Here again the constant c must be so chosen as to make the sum of the posterior probabilities equal to 1.

The continuous case of Bayes' theorem also says the posterior distribution results from multiplying the prior by the likelihood and then normalizing. The prior and posterior distributions are usually identified with their probability density functions.

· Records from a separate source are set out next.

/-- Umpire commands: an occurrence of a source with no bit set yet is latched, ordered and logged, raises its status, a FAULT event where its class is C1 or
higher, and brings about the reaction of its class: for C2 and C3 outside FACTORY, LIMP where the limp path is intact, else all ports disabled; one whose
bit stands is only counted and logged. A snapshot copies the latched word; an injection outside FACTORY is refused and an occurrence of source 46, in
FACTORY it fires or holds the source (12 R332, R335, R337, R341, R345). -/
def Obligations.UmpireOccurrences : Prop :=
  ∀ (dt n detail : Nat) (acc : Acc) (v : Word) (s : State),
    let u := s.tick dt
    let seen := if n = 43 then (u.modAccess (fun a => { a with matrixAddr := detail, matrixInfo := u.free % 2 ^ 32 })).used.raise matrixStatus [0]
      else if n = 41 then u.modModes (fun m => { m with causePending := m.causePending ||| 8 }) else u
    let cls := seen.classOf n
    let was := seen.umpire.latched.testBit n
    let sets := !was || (decide (n = 48) && decide (seen.umpire.class48 < cls))
    let logged := seen.modUmpire (fun x =>
      { x with latched := x.latched ||| 2 ^ n, occurrences := x.occurrences + 1, lastAt := tabSet x.lastAt n (x.occurrences + 1),
               log := ({ source := n, cls := cls, setBit := sets, detail := detail, time := seen.uptime } :: x.log).take 16,
               logCount := x.logCount + 1, class48 := if n = 48 then (if was then max x.class48 cls else cls) else x.class48 })
    let raised := logged.raiseUmpire [0]
    let posted := if cls = 0 then raised else
      (((raised.post 0 (eventWord 0x19 0xF cls 0 n)).post 128 (eventWord 0x19 0xF cls 0 n)).post 256 (eventWord 0x19 0xF cls 0 n)).post 384 (eventWord 0x19 0xF cls 0 n)
    let mark (limp : Bool) : State := if cls = 3 then posted.recordC3 n detail limp else posted
    let done (t : State) : State := if n = 49 then t.setValidity false else t
    (seen.awake = true → n < 59 ∨ 64 ≤ n → n < 128 →
      (sets = false → exec (.faultOccurrence dt n detail) s = .next logged.followNfault) ∧
      (sets = true → cls < 2 → exec (.faultOccurrence dt n detail) s = .next (done posted)) ∧
      (sets = true → 2 ≤ cls → posted.modes.mode = .factory ∨ posted.modes.portsDisabled = true →
        exec (.faultOccurrence dt n detail) s = .next (done (mark false))) ∧
      (sets = true → 2 ≤ cls → posted.modes.mode ≠ .factory → posted.modes.mode ≠ .limp → posted.modes.portsDisabled = false →
        (posted.limpIntact = true → exec (.faultOccurrence dt n detail) s = .next (done (mark true).enterLimp)) ∧
        (posted.limpIntact = false → exec (.faultOccurrence dt n detail) s = .next (done (mark false).disablePorts))) ∧
      (sets = true → 2 ≤ cls → posted.modes.mode = .limp → posted.modes.portsDisabled = false →
        (posted.limpIntact = false → cls = 3 → exec (.faultOccurrence dt n detail) s = .next (done (mark false).disablePorts)) ∧
        (posted.limpIntact = true ∨ cls ≠ 3 → exec (.faultOccurrence dt n detail) s = .next (done (mark false))))) ∧
    (lands u acc .umpire 4 = true → exec (.umpireSnapshot dt acc) s =
      .next (u.modUmpire (fun x => { x with snap := x.latched, snapSeq := (x.snapSeq + 1) % 2 ^ 16, snapAt := x.occurrences }))) ∧
    (lands u acc .umpire 0x300 = true → (u.reg (Block.umpire.base + 0x300) 0 ^^^ v.toNat) &&& 0xFFFF_FC80 = 0 →
      let m := v.toNat % 128
      let hold := bitOf v.toNat 8
      let t := if u.umpire.injectHold && (!hold || decide (u.umpire.injectSource ≠ m)) then u.lineOff u.umpire.injectSource else u
      let w := t.modUmpire (fun x => { x with injectSource := m, injectHold := hold && (x.injectHold || bitOf v.toNat 9) })
      (u.modes.mode ≠ .factory → exec (.faultInject dt acc v) s = .next ((u.raise umpireStatus [6]).occur 46 (Block.umpire.base + 0x300))) ∧
      (u.modes.mode = .factory →
        (bitOf v.toNat 9 = false ∨ within 59 63 m = true → exec (.faultInject dt acc v) s = .next w) ∧
        (bitOf v.toNat 9 = true → within 59 63 m = false → hold = true → exec (.faultInject dt acc v) s = .next (w.lineOn m (plainDetail m))) ∧
        (bitOf v.toNat 9 = true → within 59 63 m = false → hold = false → exec (.faultInject dt acc v) s = .next (w.occur m (plainDetail m)))))

/-- Photo-finish and the limp picture: a golden region that passes is judged, recorded and no longer failed; one that fails less often than fail_after
only counts; one that reaches it raises its failure; a rearm arms it from the next frame; a limp frame is counted and written whole; the limp record is
loaded in LAUNCH (12 R321, R322, R328, R330, R339, R340, 15 R396, R397). -/
def Obligations.PhotoAndLimp : Prop :=
  ∀ (dt n i : Nat) (s : State), n < 8 → i < 32 →
    let u := s.tick dt
    let r := (u.region (n * 32 + i)).rearmed (u.frame n)
    (∀ k, u.regionReady n i = true → u.checkOf n i = some k →
      let ws := u.regionWords n k.rect
      let crc := regionCrc ws
      let o := (u.outcome n i k r crc (classCounts ws)).1
      let judged (run code : Nat) (failed : Bool) : State := u.modRegion (n * 32 + i) (fun _ =>
        { r with crcs := ((u.frame n, crc) :: r.crcs).take 8, history := (r.history * 4 + code) % 2 ^ 16, counts := classCounts ws,
                 run := run, frame := u.frame n, window := (u.outcome n i k r crc (classCounts ws)).2, failed := failed })
      let told (t : State) (ok : Bool) : State := if k.source = 49 then t.judgeIndication ok else t
      (k.mode = 1 → o = some (decide (crc = k.expected))) ∧
      (o = some true → exec (.regionEvaluation dt n i) s = .next (told (judged 0 1 false) true)) ∧
      (o = some false → r.run + 1 < k.failAfter → exec (.regionEvaluation dt n i) s = .next (told (judged (r.run + 1) 2 r.failed) false)) ∧
      (o = some false → k.failAfter ≤ r.run + 1 →
        exec (.regionEvaluation dt n i) s = .next ((told (judged 0 2 r.failed) false).photoFail n i k)) ∧
      (o = none → exec (.regionEvaluation dt n i) s = .next (told (judged r.run 3 r.failed) false))) ∧
    (∀ crew, u.awake = true → u.mayRearm crew n i = true → exec (.photoRearm dt crew n i) s =
      .next (u.modRegion (n * 32 + i) (fun x => { x with rearmAt := some (u.frame n + 1) }))) ∧
    (∀ gpio, u.limpReady = true →
      let d := u.limp.lane
      let t := (((u.dropKept d).count (laneCount d 0) 1).modLane d (fun l =>
        { l with frameAt := u.now, timing := some (u.frameTiming d), stalls := [], lost := [],
                 lastPixel := u.sentPixel d (u.laneW d - 1) (u.laneH d - 1) })).sendFrame d
      (∀ q, t.limp.record = some q →
        let w := t.setPixels t.limp.lane ((t.active t.limp.lane).pixels.map (fun p => (p, t.limpWord q gpio p.1 p.2)))
        exec (.limpFrameStart dt gpio) s = .next (w.modLimp (fun l => { l with gpio := gpio, expected := q.bitmaps.zipIdx.map (fun b =>
          (b.2, regionCrc ((limpRect b.1).pixels.map (fun p => w.pixel t.limp.lane p.1.toNat p.2.toNat)))) }))) ∧
      (t.limp.record = none → exec (.limpFrameStart dt gpio) s = .next t)) ∧
    (∀ q, u.limpLoadReady = true → exec (.limpRecordLoaded dt q) s = .next (u.limpStart q))

/-- The sealed measuring unit's own events: it starts with the slot that the monotonic counter names; a pulse of the running unit is counted in its input
alone; an overrate clears after 1 s; the tick serves the requests in order; an indication is posted with its CRC; a gap ends its validity; the seal, its
time-out, SHOW_ID's end, a failed close and 30 minutes without a request act as 13 says (13 R351, R354, R359 to R362, R365, R366, R368, 15 R400). -/
def Obligations.SmuEvents : Prop :=
  ∀ (dt : Nat) (s : State),
    let u := s.tick dt
    (∀ slots fwSigned, u.smu.running = false → u.powered = true →
      let b := u.modSmu (fun q => { q with running := true, tick := 0, tickAt := u.now, fwOk := fwSigned, slots := slots, judgedAt := u.now, timeValid := !u.clocks.xtal32Failed && !u.modes.rcWindow })
      let up (t : State) : State := (t.modModes (fun m => { m with counting := false, wakePulses := 0, seconds := 0 })).smuFault
      let bad := (b.modSmu (fun q => { q with storageFault := true, pulses := [0, 0, 0, 0], window := [0] })).smuEvent 4
      let lost := u.modes.monotonic = 0 ∧ ∀ y ∈ slots, y.authentic = true → y.counter ≠ 0
      (¬ lost → ∀ x, slots.find? (fun y => y.authentic && decide (y.counter = u.modes.monotonic)) = some x →
        exec (.smuStart dt slots fwSigned) s = .next (up (b.loadSlot x))) ∧
      (¬ lost → slots.find? (fun y => y.authentic && decide (y.counter = u.modes.monotonic)) = none → exec (.smuStart dt slots fwSigned) s = .next (up bad)) ∧
      (lost → ∀ x, newestSlot slots = some x → exec (.smuStart dt slots fwSigned) s = .next (up (((b.loadSlot x).setNeeds true).auditEvent 5))) ∧
      (lost → newestSlot slots = none → exec (.smuStart dt slots fwSigned) s = .next (up bad))) ∧
    (∀ k, k < 4 → u.modes.mode ≠ .unpowered →
      let p := if k = 0 then u.modModes (fun m => { m with pulse0At := some u.now }) else u
      let counted := (p.modSmu (fun q =>
        { q with pulses := (List.range 4).map (fun i => q.pulses.getD i 0 + b2n (decide (i = k))) })).overrateCheck k
      (u.smu.running = true → k ≠ u.num 0x7801 2 → exec (.smuPulseEdge dt k) s = .next counted) ∧
      (u.smu.running = true → k = u.num 0x7801 2 → exec (.smuPulseEdge dt k) s = .next counted.checkKm) ∧
      (u.smu.running = false → k = 0 → u.modes.counting = true →
        exec (.smuPulseEdge dt k) s = .next (p.modModes (fun m => { m with wakePulses := min 0xFFFF (m.wakePulses + 1) }))) ∧
      (u.smu.running = false → k ≠ 0 ∨ u.modes.counting = false → exec (.smuPulseEdge dt k) s = .next p)) ∧
    (u.smu.overrate = true → u.smu.overrateAt + 1_000_000_000 ≤ u.now → exec (.overrateClear dt) s = .next (u.modSmu (fun q => { q with overrate := false }))) ∧
    (u.smu.running = true → u.smu.timeValid = false ∨ u.smu.nextTick ≤ u.now →
      let odo := u.odometer
      let t1 := (u.accrue (odo - (u.smu.window.head?).getD odo)).modSmu (fun q =>
        { q with journey := { q.journey with ticks := if q.journey.kind = 0 then 0 else q.journey.ticks + 1 }, window := (odo :: q.window).take 11, effects := [] })
      let t2 := (u.smu.effects.foldl State.smuServe t1).modSmu (fun q => { q with tick := q.tick + 1, tickAt := if q.timeValid then u.smu.nextTick else u.now, subTicks := (q.subTicks + 1) % 10, time := if q.subTicks = 9 then q.time + 1 else q.time })
      let due := (∃ a ∈ u.smu.effects, a.effect ≠ .refused) ∨ t2.smu.recordOdo + 1000 ≤ t2.odometer
      (due → exec (.smuTick dt) s = .next (t2.writeRecord.placeIndication.modSmu (fun q => { q with view := t2.writeRecord.placeIndication.smuView }))) ∧
      (¬ due → exec (.smuTick dt) s = .next (t2.placeIndication.modSmu (fun q => { q with view := t2.placeIndication.smuView })))) ∧
    (∀ b raster, u.smu.running = true → b < 2 → u.bufferFree b = true → u.rasterOk raster = true → exec (.indicationPost dt b raster) s =
      .next (u.modSmu (fun q => { q with rasters := q.rasters.set b raster, posted := some b, crcs := q.crcs.set b (regionCrc (raster.map (paletteWord (valContent (u.obj 0x7801 0xA))))) }))) ∧
    (u.smu.running = true → u.smu.indValid = true → u.smu.judgedAt + u.num 0x7801 9 * 1_000_000 ≤ u.now → exec (.indicationGapTimeout dt) s =
      .next (((u.modSmu (fun q => { q with indValid := false, out := true, passes := 0 })).count 0x680 1).smuEvent 1)) ∧
    (u.smu.running = true → u.smu.sealOpen = false → exec (.smuSealChange dt true) s =
      .next (u.modSmu (fun q => { q with sealOpen := true, sealSince := u.now, sealAnswered := false }))) ∧
    (u.smu.running = true → u.smu.sealOpen = true → u.smu.verifying = false → exec (.smuSealChange dt false) s =
      .next (u.modSmu (fun q => { q with sealOpen := false }))) ∧
    (u.smu.running = true → u.smu.sealOpen = true → u.smu.verifying = true →
      let t := u.modSmu (fun q => { q with sealOpen := false })
      (u.smu.closing = none → exec (.smuSealChange dt false) s =
        .next ((t.modSmu (fun q => { q with verifying := false, closing := none, stagedParams := [], savedParams := [], stagedFw := [] })).smuEvent 6)) ∧
      (u.smu.closing.isSome = true → exec (.smuSealChange dt false) s = .next t)) ∧
    (u.smu.running = true → u.smu.sealOpen = true → u.smu.sealAnswered = false → u.smu.sealSince + 60_000_000_000 ≤ u.now → exec (.sealOpenTimeout dt) s =
      .next ((((u.modSmu (fun q => { q with sealAnswered := true })).auditEvent 6).setNeeds true).alarm 5)) ∧
    (u.smu.showId = true → u.smu.showIdAt + 10_000_000_000 ≤ u.now → exec (.showIdEnd dt) s = .next (u.modSmu (fun q => { q with showId := false }))) ∧
    (∀ k, u.smu.closing = some k → k.since + 1_000_000_000 ≤ u.now → exec (.verifyCloseTimeout dt) s =
      .next ((((u.smu.savedParams.foldl (fun w p => w.setKey p.1 p.2) u).modSmu (fun q => { q with closing := none, savedParams := [] })).placeIndication).smuAnswer k.crew k.cookie 5 0)) ∧
    (u.smu.verifying = true → u.smu.closing = none → u.smu.lastAuth + 1_800_000_000_000 ≤ u.now → exec (.verifyInactivityTimeout dt) s =
      .next ((u.modSmu (fun q => { q with verifying := false, closing := none, stagedParams := [], savedParams := [], stagedFw := [] })).smuEvent 6))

For example, suppose the proportion of voters who will vote "yes" is an unknown number p between 0 and 1. A sample of n voters is drawn randomly from the population, and it is observed that x of those n voters will vote "yes". The likelihood function is then

L(p) = [constant] p^x (1 − p)^n−x.

Multiplying that by the prior probability density funtion of p and then normalizing gives the posterior probability distribution of p, and thus updates probabilities in light of the new data given by the opinion poll. Thus if the prior probability distribution of p is uniform on the interval [0,1], then the posterior probability distribution would have a density of the form

f(p|x) = [constant] p^x (1 − p)^n−x

and this "constant" would be different from the one that appears in the likelihood function.

Bayesianism

Bayesianism is the philosophical tenet that the rules of mathematical probability apply not only when probabilities are relative frequencies assigned to random events, but also when they are degrees of belief assigned to uncertain propositions. Updating these degrees of belief in light of new evidence almost invariably involves application of Bayes' theorem.